Task description:
Would you please return the lines of the entries below starting at the line that has "let s1 := held.foldl" and ending at the line that has "that role. -/", both included, exactly as they are?

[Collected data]
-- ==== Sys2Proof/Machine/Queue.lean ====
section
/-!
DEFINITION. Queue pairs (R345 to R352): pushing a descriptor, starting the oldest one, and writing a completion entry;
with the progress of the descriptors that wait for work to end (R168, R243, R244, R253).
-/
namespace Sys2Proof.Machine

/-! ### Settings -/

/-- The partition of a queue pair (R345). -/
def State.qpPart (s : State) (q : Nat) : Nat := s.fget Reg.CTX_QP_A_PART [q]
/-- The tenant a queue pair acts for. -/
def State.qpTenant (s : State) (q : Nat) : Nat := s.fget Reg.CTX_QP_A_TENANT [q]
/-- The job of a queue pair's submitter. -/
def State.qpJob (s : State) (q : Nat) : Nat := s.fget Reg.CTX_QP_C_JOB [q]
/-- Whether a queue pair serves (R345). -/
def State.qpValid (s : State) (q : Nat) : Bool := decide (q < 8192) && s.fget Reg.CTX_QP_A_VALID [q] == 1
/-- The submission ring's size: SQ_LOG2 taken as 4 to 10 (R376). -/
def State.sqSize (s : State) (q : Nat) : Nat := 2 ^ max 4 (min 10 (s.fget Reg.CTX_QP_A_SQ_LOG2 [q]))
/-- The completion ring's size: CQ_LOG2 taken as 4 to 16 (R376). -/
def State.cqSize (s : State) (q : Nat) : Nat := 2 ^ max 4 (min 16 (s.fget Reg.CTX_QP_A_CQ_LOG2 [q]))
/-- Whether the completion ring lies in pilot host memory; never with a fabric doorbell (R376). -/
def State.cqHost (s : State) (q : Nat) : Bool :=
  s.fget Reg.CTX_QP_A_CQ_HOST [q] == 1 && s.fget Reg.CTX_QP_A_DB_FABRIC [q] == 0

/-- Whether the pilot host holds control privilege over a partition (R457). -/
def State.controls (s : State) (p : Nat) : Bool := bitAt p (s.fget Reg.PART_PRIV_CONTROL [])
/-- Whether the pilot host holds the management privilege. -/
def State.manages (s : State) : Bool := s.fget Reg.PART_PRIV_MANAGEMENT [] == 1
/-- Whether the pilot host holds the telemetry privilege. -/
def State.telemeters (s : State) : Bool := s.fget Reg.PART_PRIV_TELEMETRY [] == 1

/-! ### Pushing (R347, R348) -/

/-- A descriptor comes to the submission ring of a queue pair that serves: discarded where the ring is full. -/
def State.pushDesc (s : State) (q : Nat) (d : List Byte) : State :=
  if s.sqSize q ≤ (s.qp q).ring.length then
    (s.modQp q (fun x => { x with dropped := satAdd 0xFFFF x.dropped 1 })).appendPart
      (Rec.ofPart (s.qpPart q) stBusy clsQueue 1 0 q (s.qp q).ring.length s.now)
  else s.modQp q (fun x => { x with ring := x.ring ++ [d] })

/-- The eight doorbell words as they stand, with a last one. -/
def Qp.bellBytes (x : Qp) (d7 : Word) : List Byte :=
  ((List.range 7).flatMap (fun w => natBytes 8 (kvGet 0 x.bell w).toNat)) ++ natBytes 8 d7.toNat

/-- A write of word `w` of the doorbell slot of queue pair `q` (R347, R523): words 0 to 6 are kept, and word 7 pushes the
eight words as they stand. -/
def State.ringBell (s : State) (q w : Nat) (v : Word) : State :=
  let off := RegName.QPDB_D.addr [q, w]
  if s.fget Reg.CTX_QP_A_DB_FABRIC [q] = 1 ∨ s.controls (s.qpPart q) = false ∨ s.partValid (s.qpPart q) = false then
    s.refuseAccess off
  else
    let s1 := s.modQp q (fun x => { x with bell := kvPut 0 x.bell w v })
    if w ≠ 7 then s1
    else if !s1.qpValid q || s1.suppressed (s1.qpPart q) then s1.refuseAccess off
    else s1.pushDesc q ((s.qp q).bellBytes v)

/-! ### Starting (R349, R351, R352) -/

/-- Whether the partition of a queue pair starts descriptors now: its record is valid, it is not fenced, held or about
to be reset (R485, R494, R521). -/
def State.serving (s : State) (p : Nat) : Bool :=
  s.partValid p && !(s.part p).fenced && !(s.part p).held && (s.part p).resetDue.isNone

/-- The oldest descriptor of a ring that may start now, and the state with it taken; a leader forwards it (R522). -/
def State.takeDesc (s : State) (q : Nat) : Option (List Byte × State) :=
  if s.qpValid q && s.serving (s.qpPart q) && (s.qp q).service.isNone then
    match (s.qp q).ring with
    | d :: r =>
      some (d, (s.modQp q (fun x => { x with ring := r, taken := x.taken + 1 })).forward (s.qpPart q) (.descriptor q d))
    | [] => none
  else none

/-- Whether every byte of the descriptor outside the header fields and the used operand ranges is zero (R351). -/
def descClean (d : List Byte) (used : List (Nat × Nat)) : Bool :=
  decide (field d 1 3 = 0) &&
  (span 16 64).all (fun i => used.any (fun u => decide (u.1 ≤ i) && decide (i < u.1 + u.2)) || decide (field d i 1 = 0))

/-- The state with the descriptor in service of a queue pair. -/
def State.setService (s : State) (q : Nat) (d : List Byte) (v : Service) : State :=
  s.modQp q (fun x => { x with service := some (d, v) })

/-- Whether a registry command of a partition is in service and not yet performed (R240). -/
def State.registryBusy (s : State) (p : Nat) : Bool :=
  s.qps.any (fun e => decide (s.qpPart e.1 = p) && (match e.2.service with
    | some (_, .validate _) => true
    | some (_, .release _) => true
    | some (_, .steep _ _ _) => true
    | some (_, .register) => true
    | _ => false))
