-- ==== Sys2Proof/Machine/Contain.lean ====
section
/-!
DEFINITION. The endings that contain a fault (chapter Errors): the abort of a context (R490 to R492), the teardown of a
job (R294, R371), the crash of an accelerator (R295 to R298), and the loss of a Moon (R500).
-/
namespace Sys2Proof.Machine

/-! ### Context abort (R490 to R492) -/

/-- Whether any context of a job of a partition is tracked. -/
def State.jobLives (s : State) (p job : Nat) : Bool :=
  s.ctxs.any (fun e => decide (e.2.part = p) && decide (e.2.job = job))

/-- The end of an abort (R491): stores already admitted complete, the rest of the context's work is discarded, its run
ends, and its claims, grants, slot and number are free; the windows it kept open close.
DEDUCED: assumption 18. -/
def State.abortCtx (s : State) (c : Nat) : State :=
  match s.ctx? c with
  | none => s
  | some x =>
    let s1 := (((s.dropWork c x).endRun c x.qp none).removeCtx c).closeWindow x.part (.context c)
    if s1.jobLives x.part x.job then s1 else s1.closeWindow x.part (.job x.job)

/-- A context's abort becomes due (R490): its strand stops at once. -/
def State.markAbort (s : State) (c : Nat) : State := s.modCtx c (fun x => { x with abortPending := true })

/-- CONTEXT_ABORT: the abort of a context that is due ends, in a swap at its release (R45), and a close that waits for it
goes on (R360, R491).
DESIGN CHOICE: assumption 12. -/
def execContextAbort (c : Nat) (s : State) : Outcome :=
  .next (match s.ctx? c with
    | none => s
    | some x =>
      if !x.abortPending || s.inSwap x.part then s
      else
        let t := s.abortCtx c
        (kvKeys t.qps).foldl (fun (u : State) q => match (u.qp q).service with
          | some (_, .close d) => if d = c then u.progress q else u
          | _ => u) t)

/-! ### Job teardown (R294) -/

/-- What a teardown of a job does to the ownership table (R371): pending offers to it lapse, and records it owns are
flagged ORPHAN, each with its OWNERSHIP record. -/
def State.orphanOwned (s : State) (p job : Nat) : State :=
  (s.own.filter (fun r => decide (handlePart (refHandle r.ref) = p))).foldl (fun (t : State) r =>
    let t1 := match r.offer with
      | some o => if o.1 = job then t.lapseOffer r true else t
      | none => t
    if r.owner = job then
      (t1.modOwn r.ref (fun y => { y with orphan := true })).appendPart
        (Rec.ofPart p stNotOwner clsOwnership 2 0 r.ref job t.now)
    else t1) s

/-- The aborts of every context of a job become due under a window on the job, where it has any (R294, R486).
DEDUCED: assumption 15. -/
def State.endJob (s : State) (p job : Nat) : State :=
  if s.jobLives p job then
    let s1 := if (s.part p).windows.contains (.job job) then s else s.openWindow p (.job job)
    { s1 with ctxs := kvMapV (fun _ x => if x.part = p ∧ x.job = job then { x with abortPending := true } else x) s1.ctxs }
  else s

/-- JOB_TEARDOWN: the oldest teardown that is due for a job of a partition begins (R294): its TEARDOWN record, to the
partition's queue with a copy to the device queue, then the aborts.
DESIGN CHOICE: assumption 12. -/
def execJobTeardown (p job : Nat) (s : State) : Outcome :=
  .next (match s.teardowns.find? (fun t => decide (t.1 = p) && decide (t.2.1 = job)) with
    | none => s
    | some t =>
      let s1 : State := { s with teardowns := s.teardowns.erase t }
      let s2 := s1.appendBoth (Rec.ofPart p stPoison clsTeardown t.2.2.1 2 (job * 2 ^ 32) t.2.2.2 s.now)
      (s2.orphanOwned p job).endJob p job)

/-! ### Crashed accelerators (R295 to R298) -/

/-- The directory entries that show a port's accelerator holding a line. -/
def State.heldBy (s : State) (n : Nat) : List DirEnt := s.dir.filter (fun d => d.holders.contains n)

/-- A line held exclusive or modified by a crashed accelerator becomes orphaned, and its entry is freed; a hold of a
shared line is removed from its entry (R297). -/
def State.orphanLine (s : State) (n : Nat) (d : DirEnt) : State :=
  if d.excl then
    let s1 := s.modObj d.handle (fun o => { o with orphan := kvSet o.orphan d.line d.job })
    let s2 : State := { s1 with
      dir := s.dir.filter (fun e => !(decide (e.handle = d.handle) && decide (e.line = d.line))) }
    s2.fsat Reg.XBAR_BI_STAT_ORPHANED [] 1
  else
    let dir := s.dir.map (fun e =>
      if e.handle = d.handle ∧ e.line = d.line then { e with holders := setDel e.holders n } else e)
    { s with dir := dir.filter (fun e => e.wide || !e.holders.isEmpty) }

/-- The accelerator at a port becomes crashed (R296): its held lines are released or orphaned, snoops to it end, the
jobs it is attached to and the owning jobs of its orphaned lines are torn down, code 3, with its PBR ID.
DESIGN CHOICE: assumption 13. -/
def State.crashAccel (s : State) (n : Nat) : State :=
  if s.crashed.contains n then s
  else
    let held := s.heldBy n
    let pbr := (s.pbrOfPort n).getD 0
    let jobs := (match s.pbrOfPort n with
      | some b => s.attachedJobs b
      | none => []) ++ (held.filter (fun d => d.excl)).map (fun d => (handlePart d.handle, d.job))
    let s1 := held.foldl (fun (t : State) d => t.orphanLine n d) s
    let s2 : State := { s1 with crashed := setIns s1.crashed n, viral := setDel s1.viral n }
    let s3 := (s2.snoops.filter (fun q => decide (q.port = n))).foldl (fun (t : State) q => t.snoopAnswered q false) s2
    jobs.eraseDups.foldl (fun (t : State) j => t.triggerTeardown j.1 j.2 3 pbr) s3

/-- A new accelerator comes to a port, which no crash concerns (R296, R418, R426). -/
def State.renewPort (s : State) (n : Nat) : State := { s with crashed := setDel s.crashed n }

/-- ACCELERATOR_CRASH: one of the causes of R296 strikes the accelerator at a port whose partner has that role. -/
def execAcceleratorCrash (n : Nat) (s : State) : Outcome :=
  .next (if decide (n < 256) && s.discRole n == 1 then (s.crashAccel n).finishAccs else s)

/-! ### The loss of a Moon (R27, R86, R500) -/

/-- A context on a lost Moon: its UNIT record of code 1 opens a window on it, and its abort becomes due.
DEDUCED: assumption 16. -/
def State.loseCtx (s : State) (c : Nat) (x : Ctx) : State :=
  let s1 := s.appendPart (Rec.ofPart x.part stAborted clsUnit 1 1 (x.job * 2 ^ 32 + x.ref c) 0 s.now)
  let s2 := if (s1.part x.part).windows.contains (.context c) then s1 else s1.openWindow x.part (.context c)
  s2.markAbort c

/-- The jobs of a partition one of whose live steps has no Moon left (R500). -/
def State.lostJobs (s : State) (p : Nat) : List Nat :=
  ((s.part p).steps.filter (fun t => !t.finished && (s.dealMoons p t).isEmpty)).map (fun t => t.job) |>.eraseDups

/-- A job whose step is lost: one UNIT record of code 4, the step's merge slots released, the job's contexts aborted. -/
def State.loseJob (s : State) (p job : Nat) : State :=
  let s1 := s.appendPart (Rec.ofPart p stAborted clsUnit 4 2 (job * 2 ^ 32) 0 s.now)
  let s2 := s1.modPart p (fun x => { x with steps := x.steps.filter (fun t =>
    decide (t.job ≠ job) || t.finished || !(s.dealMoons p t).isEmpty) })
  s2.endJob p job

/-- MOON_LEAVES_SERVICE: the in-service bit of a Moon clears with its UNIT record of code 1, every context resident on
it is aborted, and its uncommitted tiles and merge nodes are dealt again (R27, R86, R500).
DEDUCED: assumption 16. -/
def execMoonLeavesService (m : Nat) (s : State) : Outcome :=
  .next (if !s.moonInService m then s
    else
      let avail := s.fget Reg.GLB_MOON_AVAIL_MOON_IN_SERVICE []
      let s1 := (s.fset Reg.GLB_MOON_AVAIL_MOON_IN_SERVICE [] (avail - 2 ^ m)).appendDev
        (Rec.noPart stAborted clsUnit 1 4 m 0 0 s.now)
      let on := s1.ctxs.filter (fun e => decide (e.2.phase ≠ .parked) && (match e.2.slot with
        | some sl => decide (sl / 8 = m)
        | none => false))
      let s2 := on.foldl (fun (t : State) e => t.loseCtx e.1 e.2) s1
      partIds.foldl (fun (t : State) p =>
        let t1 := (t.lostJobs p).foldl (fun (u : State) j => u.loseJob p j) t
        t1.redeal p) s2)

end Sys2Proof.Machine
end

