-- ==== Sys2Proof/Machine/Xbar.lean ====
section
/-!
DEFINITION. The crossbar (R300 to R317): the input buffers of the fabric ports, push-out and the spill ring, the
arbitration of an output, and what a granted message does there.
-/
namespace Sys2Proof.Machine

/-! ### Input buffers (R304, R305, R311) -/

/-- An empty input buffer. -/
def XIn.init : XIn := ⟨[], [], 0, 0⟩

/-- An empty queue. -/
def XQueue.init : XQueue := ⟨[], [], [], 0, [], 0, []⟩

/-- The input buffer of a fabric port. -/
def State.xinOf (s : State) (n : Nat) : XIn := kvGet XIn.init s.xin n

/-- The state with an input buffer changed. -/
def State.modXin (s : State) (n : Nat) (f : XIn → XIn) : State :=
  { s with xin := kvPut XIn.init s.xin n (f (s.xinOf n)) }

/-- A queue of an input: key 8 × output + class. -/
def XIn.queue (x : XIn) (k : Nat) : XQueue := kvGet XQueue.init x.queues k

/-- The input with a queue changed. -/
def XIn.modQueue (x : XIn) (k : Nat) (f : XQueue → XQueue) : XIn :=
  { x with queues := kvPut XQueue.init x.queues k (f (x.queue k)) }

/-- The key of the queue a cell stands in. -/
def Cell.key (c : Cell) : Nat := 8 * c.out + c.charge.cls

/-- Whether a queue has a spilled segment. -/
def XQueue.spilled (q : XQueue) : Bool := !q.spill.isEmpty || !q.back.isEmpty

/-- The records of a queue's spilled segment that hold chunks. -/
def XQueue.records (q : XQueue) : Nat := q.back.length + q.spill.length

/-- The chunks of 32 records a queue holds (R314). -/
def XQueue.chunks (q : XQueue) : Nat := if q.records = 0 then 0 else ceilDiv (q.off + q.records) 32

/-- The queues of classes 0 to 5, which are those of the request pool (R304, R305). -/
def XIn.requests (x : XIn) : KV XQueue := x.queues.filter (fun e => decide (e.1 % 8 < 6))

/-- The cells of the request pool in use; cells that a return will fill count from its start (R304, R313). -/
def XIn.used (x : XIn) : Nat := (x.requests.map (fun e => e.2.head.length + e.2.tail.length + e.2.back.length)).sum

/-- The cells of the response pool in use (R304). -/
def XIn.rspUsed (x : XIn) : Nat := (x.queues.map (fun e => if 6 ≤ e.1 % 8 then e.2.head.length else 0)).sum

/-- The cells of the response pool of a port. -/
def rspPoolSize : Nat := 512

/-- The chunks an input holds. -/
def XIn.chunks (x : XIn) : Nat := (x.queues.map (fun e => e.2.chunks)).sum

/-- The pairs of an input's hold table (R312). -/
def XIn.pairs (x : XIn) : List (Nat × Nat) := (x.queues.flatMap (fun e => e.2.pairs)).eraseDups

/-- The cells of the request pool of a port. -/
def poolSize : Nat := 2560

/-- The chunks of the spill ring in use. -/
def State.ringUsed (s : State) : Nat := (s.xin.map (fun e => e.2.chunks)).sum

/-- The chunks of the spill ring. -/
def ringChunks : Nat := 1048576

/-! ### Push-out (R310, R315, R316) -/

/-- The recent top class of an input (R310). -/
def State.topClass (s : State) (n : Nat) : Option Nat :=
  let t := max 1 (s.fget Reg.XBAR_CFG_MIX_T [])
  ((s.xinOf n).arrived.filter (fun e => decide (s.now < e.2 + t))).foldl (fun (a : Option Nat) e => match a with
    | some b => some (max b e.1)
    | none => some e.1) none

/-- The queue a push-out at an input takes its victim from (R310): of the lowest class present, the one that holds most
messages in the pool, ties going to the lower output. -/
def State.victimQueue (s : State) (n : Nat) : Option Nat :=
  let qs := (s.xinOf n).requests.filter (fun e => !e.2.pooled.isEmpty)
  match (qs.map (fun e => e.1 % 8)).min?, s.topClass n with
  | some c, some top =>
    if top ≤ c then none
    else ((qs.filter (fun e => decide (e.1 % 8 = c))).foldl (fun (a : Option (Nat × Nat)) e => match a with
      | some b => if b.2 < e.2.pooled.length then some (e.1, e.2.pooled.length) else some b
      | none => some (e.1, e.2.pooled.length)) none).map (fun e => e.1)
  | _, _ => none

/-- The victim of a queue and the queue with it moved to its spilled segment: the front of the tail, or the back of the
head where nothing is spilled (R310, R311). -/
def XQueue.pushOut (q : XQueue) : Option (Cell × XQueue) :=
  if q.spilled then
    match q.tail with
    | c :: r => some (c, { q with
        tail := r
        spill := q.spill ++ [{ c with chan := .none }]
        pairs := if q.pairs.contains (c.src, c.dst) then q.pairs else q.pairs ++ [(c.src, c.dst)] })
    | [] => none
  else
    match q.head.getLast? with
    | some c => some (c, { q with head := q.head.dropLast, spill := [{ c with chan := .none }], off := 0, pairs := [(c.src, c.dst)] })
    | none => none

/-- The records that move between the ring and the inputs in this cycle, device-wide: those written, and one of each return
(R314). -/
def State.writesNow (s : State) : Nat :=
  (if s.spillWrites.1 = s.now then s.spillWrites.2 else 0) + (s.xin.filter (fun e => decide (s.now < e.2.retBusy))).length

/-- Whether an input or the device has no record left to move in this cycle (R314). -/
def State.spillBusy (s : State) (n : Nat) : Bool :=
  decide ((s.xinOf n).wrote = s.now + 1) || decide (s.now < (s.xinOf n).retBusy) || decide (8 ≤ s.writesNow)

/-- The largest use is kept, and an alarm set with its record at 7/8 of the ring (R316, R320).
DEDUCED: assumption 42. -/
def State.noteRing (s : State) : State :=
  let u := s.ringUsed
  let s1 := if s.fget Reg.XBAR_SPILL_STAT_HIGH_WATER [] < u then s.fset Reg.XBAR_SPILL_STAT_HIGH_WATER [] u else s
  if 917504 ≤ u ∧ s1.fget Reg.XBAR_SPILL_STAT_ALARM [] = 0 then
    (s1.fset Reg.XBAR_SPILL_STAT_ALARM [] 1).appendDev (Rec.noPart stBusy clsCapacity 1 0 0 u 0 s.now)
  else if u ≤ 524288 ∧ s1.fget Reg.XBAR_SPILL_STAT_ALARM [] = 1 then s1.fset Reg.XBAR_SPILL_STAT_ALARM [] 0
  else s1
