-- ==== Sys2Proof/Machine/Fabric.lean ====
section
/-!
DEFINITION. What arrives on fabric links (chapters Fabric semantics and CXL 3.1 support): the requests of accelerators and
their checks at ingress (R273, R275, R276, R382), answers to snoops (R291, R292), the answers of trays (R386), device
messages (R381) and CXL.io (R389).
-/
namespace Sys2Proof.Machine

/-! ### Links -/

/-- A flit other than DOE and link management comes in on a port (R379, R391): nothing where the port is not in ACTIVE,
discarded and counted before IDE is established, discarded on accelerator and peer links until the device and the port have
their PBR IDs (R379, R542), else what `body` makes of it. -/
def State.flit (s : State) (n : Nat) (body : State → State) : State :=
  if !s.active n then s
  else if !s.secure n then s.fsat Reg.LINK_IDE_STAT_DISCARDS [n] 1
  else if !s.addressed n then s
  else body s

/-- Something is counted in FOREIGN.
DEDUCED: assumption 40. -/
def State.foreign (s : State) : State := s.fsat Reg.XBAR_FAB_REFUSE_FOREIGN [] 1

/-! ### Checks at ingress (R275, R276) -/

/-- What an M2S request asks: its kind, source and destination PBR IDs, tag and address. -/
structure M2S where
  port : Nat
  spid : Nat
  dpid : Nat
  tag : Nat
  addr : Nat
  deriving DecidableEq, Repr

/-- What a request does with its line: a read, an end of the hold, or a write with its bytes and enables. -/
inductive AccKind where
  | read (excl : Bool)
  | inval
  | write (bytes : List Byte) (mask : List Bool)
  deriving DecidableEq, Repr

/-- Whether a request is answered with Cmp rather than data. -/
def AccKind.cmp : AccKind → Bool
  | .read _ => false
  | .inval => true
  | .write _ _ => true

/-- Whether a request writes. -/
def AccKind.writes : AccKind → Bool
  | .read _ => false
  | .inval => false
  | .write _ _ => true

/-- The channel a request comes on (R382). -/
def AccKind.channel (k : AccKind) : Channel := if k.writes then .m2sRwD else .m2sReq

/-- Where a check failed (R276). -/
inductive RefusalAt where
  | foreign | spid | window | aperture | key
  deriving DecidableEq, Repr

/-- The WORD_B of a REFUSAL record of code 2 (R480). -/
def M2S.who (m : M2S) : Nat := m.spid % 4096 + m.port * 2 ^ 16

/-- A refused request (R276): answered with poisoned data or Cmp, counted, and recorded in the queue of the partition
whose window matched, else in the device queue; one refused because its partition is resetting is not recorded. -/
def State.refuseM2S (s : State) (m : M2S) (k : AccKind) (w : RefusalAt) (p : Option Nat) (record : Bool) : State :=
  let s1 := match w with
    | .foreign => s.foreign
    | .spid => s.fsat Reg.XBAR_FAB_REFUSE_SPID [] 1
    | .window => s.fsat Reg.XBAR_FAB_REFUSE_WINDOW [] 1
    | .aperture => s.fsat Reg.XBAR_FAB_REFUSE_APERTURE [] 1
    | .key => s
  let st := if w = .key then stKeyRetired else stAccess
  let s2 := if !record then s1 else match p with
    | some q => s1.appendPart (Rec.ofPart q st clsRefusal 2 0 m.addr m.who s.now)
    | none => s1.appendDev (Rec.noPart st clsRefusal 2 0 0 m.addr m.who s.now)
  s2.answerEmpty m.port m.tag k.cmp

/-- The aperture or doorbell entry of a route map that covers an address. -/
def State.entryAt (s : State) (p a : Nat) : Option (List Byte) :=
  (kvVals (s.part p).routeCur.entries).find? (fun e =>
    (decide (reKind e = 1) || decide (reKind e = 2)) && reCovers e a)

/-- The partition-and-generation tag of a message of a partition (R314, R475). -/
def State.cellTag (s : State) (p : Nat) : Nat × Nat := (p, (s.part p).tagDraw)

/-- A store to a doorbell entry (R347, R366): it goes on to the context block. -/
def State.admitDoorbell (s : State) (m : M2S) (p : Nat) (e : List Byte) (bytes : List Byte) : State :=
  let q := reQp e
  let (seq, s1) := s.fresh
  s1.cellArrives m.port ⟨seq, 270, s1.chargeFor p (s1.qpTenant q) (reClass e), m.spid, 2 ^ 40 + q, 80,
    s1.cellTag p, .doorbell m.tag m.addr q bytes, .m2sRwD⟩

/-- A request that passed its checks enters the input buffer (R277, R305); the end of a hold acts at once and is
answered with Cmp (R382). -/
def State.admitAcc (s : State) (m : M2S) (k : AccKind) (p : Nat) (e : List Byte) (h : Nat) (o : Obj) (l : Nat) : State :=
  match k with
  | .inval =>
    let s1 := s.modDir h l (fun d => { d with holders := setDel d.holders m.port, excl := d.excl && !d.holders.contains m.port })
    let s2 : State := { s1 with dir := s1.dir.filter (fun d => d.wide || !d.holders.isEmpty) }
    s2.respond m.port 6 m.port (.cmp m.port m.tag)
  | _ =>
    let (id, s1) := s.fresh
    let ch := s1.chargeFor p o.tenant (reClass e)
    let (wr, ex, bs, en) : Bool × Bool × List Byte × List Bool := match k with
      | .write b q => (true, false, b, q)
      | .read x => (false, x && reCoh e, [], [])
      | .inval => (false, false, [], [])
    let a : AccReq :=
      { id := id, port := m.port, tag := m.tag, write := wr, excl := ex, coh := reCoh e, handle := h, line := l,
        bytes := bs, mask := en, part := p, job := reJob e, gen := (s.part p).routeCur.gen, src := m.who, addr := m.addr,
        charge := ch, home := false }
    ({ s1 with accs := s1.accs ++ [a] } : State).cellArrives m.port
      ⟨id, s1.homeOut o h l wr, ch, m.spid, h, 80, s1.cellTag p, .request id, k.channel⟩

Written answer:
    let s1 := held.foldl (fun (t : State) d => t.orphanLine n d) s
    let s2 : State := { s1 with crashed := setIns s1.crashed n, viral := setDel s1.viral n }
    let s3 := (s2.snoops.filter (fun q => decide (q.port = n))).foldl (fun (t : State) q => t.snoopAnswered q false) s2
    jobs.eraseDups.foldl (fun (t : State) j => t.triggerTeardown j.1 j.2 3 pbr) s3

/-- A new accelerator comes to a port, which no crash concerns (R296, R418, R426). -/
def State.renewPort (s : State) (n : Nat) : State := { s with crashed := setDel s.crashed n }

/-- ACCELERATOR_CRASH: one of the causes of R296 strikes the accelerator at a port whose partner has that role. -/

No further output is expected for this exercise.